== The input

/-- 03 R59, R60; 05 R110, R114: every instruction of `regForm` whose destination is of the squad answers a next state in which S[D] of the
group's squad holds the value of the highest lane whose guard holds, when D names an S register; every other S register and every J register
is as before, and each thread has its PC after the instruction and $srctr one more when the instruction rounds stochastically. A destination
that names a read-only operand writes nothing. -/
def Obligations.RegisterSquadForm : Prop :=
  ∀ (i : Instr) (f : RegForm) (s : State) (l : Latch), regForm i = some f → f.sq = true → s.issues l → s.squadListed l →
    s.guardsKnown l f.g → (∀ x ∈ l.lanesOf, s.laneOn l x f.g f.n → s.laneReady l x f.ops f.preds) →
    ∃ t, exec i s = .next t ∧ s.groupFrame t l ∧ s.squadFrame t l ∧ (t.squad l.blk l.sq).j = (s.squad l.blk l.sq).j ∧
      (∀ m, (t.squad l.blk l.sq).readS m = s.squadWritten l f.g f.n f.d.toNat (fun x => f.val (s.laneAt l x)) m) ∧
      ∀ x ∈ l.lanesOf,
        let u := s.thr (l.key x)
        t.thr (l.key x) =
          if s.laneOn l x f.g f.n then { u with pc := l.next, stepOver := none, srctr := f.counter (s.laneAt l x) } else { u with pc := l.next, stepOver := none }

/-- 03 R57; 05 R110; 07 R169, R170: ICMP and FCMP in predicate form and PLOP answer a next state in which each lane with a true guard has
the value in predicate P[D], a write of P7 leaving it true, and its PC after the instruction; a lane with a false guard only moves its PC;
nothing else changes. -/
def Obligations.PredicateForm : Prop :=
  ∀ (i : Instr) (f : PredForm) (s : State) (l : Latch), predForm i = some f → s.issues l → s.guardsKnown l f.word.g →
    (∀ x ∈ l.lanesOf, s.laneOn l x f.word.g f.word.n → s.laneReady l x (aluOperands { f.shape with wd := false } f.word) f.shape.preds) →
    ∃ t, exec i s = .next t ∧ s.groupFrame t l ∧ s.sameSquads t ∧
      ∀ x ∈ l.lanesOf,
        let u := s.thr (l.key x)
        let L := s.laneAt l x
        t.thr (l.key x) =
          if s.laneOn l x f.word.g f.word.n then { u.writeP f.pred (f.val (aluIn f.word L (aluB f.word L))) with pc := l.next, stepOver := none }
          else { u with pc := l.next, stepOver := none }

/-! ## Values -/

/-- R80, R165 and Table 7.3: each sub-element of an integer instruction of Table 7.3 holds its exact value, clamped to the range of the type
under saturate and reduced modulo 2^w otherwise; a quotient by zero has every bit set, a remainder by zero is the dividend, and division
truncates toward zero. -/
def Obligations.IntegerElementResults : Prop :=
  ∀ (i : Instr) (w : AluWord) (v : Int → Int → Int → Int), exactInt i = some (w, v) → w.ty.toNat < 8 →
    ∃ f, regForm i = some f ∧
      ∀ (L : Lane) (k : Nat),
        let ty := w.ty.toNat
        let n := formatBits ty
        let r := aluIn w L (aluB w L)
        k < 64 / n →
          ((elem (f.val L).toNat n k : Nat) : Int) =
            narrowed ty w.sat (v (typedInt ty (elem r.a.toNat n k)) (typedInt ty (elem r.b.toNat n k)) (typedInt ty (elem r.c.toNat n k)))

====

Instructions to follow =>
Nothing beyond the line containing "group's squad holds" is to be output; the lines above, from the first one onward to that line, are to be transcribed exactly.

Answer for this exercise =>
/-- 03 R59, R60; 05 R110, R114: every instruction of `regForm` whose destination is of the squad answers a next state in which S[D] of the
group's squad holds the value of the highest lane whose guard holds, when D names an S register; every other S register and every J register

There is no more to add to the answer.